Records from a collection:
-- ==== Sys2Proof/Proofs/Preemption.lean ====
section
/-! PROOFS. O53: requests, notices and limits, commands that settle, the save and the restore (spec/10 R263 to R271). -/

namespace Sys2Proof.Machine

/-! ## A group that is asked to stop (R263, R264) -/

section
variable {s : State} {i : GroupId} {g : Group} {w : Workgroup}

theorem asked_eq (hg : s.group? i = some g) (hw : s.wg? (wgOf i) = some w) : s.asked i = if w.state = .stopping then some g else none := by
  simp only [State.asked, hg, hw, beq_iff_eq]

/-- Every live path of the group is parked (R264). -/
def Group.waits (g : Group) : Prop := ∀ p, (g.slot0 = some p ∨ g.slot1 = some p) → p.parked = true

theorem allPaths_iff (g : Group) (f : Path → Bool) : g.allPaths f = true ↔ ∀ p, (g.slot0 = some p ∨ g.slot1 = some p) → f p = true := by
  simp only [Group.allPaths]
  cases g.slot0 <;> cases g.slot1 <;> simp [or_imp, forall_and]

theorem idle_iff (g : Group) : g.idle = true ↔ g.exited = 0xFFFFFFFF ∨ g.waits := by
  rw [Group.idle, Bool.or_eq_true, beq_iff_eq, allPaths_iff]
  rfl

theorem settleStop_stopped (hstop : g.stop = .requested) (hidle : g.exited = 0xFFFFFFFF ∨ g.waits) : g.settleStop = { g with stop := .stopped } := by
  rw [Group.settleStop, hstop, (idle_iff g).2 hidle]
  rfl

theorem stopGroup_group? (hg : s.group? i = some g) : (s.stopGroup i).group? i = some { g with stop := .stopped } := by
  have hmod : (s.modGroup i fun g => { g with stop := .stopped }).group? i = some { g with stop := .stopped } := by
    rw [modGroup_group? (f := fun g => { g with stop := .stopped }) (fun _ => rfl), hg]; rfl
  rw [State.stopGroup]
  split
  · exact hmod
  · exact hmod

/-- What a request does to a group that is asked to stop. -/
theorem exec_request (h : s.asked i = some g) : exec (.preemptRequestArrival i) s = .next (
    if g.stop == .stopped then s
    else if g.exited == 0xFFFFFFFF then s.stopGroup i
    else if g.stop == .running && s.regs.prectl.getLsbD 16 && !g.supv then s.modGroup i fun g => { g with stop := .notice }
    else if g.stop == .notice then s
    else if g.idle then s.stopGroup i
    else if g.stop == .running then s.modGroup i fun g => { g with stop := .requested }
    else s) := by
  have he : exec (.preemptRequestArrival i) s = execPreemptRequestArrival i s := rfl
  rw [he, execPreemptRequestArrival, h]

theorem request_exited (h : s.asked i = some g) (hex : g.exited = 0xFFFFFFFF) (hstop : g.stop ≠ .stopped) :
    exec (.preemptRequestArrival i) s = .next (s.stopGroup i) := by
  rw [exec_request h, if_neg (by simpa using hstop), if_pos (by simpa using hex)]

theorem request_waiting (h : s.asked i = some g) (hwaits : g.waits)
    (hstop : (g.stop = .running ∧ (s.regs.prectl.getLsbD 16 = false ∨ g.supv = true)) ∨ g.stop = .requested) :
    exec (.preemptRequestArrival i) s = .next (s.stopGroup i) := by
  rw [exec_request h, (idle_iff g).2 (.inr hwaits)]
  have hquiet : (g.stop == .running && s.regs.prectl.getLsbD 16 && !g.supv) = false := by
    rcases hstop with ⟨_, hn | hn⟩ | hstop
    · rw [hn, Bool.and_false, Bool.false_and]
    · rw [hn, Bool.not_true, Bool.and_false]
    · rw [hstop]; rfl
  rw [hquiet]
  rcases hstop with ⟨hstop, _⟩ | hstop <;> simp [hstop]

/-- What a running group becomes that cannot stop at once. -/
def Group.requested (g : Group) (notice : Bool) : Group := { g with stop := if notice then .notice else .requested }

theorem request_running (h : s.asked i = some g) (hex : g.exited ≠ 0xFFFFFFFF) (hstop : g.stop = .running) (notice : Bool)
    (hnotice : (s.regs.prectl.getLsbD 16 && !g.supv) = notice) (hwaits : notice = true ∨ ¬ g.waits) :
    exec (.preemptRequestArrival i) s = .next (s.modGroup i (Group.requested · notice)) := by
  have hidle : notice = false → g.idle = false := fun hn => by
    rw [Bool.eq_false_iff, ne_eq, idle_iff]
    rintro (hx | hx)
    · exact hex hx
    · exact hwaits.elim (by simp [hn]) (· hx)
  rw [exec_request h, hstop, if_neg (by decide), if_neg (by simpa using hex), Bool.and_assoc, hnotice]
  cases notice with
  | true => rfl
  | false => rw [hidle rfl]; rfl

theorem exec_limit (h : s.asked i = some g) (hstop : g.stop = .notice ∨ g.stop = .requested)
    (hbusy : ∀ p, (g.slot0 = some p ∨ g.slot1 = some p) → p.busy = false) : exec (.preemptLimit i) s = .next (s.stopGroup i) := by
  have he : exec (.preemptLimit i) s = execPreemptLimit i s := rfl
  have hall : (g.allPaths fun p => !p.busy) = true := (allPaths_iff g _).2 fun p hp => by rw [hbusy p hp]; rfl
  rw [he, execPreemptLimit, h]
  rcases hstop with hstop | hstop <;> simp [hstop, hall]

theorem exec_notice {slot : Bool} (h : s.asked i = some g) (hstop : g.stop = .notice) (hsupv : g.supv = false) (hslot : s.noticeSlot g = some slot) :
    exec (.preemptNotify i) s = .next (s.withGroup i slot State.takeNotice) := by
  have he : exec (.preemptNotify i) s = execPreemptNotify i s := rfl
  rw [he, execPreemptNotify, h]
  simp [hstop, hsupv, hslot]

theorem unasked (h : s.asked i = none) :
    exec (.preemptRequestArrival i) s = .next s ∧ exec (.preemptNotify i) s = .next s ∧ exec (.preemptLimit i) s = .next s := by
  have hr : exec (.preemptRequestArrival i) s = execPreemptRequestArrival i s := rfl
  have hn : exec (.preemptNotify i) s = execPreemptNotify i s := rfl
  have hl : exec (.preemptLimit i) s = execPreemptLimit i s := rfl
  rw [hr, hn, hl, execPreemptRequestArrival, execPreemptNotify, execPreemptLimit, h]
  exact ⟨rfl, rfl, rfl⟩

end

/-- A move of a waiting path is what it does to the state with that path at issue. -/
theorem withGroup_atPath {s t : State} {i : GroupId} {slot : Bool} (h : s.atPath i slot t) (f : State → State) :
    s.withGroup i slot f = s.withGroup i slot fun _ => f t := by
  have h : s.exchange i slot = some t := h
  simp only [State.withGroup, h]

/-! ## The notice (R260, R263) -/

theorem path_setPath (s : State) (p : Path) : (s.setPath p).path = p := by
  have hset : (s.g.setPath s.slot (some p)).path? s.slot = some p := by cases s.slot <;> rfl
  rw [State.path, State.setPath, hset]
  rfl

* * *

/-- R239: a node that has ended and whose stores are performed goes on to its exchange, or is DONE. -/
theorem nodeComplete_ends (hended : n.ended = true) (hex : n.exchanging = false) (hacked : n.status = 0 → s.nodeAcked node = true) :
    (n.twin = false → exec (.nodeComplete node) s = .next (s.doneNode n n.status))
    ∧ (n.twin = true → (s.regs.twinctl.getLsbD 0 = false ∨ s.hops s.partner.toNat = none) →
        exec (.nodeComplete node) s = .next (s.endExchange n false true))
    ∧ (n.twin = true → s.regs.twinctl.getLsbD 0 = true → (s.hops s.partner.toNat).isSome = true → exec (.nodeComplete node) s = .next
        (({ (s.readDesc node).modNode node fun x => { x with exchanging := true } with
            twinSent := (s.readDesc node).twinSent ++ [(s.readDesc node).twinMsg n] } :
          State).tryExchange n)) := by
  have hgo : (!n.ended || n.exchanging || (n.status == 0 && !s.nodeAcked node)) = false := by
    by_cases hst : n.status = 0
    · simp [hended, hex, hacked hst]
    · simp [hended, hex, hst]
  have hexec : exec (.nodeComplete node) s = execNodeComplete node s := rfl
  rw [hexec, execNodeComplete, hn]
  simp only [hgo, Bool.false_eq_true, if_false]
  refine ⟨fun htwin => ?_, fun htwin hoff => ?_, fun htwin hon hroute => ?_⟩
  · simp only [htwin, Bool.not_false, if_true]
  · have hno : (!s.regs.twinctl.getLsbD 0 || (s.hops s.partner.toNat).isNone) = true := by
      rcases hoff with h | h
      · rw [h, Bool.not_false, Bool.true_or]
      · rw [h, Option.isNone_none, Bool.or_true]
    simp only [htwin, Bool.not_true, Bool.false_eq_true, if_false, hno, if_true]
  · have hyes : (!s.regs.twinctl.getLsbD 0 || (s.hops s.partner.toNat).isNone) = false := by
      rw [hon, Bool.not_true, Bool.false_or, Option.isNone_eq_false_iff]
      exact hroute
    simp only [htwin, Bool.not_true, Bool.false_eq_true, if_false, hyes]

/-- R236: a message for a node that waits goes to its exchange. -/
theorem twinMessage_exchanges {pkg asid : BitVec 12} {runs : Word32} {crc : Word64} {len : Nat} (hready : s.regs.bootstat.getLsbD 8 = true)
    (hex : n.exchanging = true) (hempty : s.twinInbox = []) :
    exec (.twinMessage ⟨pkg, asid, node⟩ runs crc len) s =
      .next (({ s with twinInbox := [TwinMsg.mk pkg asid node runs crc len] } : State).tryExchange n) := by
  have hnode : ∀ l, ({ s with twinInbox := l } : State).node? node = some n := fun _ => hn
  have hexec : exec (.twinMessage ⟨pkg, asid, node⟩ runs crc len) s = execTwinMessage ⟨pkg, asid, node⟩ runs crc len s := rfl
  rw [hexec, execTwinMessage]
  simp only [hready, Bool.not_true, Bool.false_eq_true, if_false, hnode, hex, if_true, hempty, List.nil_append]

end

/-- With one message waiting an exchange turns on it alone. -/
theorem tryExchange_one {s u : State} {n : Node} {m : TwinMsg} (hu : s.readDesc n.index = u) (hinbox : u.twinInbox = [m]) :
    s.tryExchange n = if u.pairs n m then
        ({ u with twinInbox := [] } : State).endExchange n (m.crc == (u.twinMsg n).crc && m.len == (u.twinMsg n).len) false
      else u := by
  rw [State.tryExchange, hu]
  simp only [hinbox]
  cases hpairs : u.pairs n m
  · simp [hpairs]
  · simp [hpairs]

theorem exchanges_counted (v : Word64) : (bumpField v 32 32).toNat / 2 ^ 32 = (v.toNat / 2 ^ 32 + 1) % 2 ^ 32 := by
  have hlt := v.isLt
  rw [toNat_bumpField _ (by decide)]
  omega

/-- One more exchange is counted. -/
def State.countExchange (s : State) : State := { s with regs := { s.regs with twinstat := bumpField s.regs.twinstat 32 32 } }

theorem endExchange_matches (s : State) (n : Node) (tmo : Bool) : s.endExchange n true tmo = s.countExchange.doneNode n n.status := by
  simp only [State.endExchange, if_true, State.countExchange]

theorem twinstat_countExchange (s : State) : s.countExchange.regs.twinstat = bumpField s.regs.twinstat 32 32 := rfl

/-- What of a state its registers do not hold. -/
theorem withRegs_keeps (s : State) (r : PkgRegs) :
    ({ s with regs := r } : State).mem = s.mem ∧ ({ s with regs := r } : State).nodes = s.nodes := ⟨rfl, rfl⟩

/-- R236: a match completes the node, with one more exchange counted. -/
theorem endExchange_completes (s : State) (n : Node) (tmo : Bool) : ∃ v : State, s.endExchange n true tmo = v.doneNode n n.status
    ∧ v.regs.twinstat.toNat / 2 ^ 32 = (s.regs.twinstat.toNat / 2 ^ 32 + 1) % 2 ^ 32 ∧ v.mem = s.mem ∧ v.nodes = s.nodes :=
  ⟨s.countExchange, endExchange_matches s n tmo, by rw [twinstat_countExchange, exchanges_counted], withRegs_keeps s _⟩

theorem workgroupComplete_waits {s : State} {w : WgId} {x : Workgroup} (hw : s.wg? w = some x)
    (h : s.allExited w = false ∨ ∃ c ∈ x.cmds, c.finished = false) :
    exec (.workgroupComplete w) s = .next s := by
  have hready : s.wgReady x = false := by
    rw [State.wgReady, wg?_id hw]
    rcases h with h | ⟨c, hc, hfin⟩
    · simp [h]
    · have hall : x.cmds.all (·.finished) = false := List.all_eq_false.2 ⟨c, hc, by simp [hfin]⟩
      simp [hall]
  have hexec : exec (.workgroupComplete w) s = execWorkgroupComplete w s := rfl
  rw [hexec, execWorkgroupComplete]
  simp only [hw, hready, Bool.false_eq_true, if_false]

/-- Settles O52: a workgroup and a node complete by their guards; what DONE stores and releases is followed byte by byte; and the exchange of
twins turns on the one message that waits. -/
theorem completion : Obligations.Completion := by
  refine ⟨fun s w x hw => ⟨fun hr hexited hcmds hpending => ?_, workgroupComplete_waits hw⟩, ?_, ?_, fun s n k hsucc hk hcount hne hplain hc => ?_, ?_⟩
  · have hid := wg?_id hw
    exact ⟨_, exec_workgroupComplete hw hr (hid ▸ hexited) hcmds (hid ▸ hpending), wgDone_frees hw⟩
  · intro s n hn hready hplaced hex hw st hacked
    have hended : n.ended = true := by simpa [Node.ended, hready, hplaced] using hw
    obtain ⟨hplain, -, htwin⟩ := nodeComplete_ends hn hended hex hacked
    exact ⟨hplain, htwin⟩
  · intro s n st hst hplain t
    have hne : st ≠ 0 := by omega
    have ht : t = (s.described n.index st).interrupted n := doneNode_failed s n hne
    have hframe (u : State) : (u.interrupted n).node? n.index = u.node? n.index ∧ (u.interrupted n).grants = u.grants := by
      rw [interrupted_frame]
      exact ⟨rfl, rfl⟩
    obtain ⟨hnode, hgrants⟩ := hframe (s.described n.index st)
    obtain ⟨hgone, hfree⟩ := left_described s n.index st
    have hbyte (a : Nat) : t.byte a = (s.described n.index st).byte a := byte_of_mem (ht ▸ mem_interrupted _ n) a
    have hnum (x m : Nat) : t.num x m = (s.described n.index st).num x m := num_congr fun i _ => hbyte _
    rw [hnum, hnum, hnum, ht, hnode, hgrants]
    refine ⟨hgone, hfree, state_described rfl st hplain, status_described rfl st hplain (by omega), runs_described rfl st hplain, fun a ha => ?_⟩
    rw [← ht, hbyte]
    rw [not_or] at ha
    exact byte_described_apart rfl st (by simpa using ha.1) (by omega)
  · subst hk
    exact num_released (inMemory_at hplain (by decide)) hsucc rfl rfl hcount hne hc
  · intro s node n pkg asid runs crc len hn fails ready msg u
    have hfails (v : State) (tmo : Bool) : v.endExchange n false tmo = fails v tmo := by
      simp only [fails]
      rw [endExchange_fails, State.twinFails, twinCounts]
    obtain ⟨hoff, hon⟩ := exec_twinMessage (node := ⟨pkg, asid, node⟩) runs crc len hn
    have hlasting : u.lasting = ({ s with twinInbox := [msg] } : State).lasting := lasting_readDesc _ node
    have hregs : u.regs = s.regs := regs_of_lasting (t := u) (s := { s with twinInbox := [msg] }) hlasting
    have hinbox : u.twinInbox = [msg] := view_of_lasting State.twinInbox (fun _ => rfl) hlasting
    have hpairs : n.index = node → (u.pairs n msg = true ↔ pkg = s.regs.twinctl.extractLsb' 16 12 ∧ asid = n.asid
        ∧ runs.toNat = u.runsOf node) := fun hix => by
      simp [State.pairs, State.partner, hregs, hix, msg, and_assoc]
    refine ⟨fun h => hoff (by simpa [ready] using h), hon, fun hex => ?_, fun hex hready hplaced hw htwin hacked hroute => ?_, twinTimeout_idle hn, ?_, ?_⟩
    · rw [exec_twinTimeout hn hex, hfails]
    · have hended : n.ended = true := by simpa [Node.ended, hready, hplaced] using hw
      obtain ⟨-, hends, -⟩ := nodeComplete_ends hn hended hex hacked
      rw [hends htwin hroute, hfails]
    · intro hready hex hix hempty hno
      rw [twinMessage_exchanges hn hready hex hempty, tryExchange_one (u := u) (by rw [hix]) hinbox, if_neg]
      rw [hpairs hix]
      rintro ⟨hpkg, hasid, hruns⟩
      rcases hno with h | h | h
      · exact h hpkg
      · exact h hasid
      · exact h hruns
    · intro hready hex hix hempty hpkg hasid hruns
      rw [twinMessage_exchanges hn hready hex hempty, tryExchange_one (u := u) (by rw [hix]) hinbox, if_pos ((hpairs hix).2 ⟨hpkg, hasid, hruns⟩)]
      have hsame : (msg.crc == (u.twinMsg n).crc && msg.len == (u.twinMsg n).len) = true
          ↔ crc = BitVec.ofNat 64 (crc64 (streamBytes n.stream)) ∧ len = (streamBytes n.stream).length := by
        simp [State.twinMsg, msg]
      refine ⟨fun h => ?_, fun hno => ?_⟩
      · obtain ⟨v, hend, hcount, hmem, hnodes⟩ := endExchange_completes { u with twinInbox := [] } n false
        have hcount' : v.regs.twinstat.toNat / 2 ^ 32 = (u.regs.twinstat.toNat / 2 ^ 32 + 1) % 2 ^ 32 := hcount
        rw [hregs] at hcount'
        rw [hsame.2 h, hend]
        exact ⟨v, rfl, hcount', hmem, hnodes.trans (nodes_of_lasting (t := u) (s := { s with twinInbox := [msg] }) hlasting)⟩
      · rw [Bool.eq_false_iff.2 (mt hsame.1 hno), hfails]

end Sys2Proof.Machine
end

#### [Instructions for the task]
Look above for the line containing "exact byte_described_apart rfl" and the line containing "[hix]) hinbox, if_neg]". Transcribe both, with the lines between them, exactly.

#### [Completed exercise]
    exact byte_described_apart rfl st (by simpa using ha.1) (by omega)
  · subst hk
    exact num_released (inMemory_at hplain (by decide)) hsucc rfl rfl hcount hne hc
  · intro s node n pkg asid runs crc len hn fails ready msg u
    have hfails (v : State) (tmo : Bool) : v.endExchange n false tmo = fails v tmo := by
      simp only [fails]
      rw [endExchange_fails, State.twinFails, twinCounts]
    obtain ⟨hoff, hon⟩ := exec_twinMessage (node := ⟨pkg, asid, node⟩) runs crc len hn
    have hlasting : u.lasting = ({ s with twinInbox := [msg] } : State).lasting := lasting_readDesc _ node
    have hregs : u.regs = s.regs := regs_of_lasting (t := u) (s := { s with twinInbox := [msg] }) hlasting
    have hinbox : u.twinInbox = [msg] := view_of_lasting State.twinInbox (fun _ => rfl) hlasting
    have hpairs : n.index = node → (u.pairs n msg = true ↔ pkg = s.regs.twinctl.extractLsb' 16 12 ∧ asid = n.asid
        ∧ runs.toNat = u.runsOf node) := fun hix => by
      simp [State.pairs, State.partner, hregs, hix, msg, and_assoc]
    refine ⟨fun h => hoff (by simpa [ready] using h), hon, fun hex => ?_, fun hex hready hplaced hw htwin hacked hroute => ?_, twinTimeout_idle hn, ?_, ?_⟩
    · rw [exec_twinTimeout hn hex, hfails]
    · have hended : n.ended = true := by simpa [Node.ended, hready, hplaced] using hw
      obtain ⟨-, hends, -⟩ := nodeComplete_ends hn hended hex hacked
      rw [hends htwin hroute, hfails]
    · intro hready hex hix hempty hno
      rw [twinMessage_exchanges hn hready hex hempty, tryExchange_one (u := u) (by rw [hix]) hinbox, if_neg]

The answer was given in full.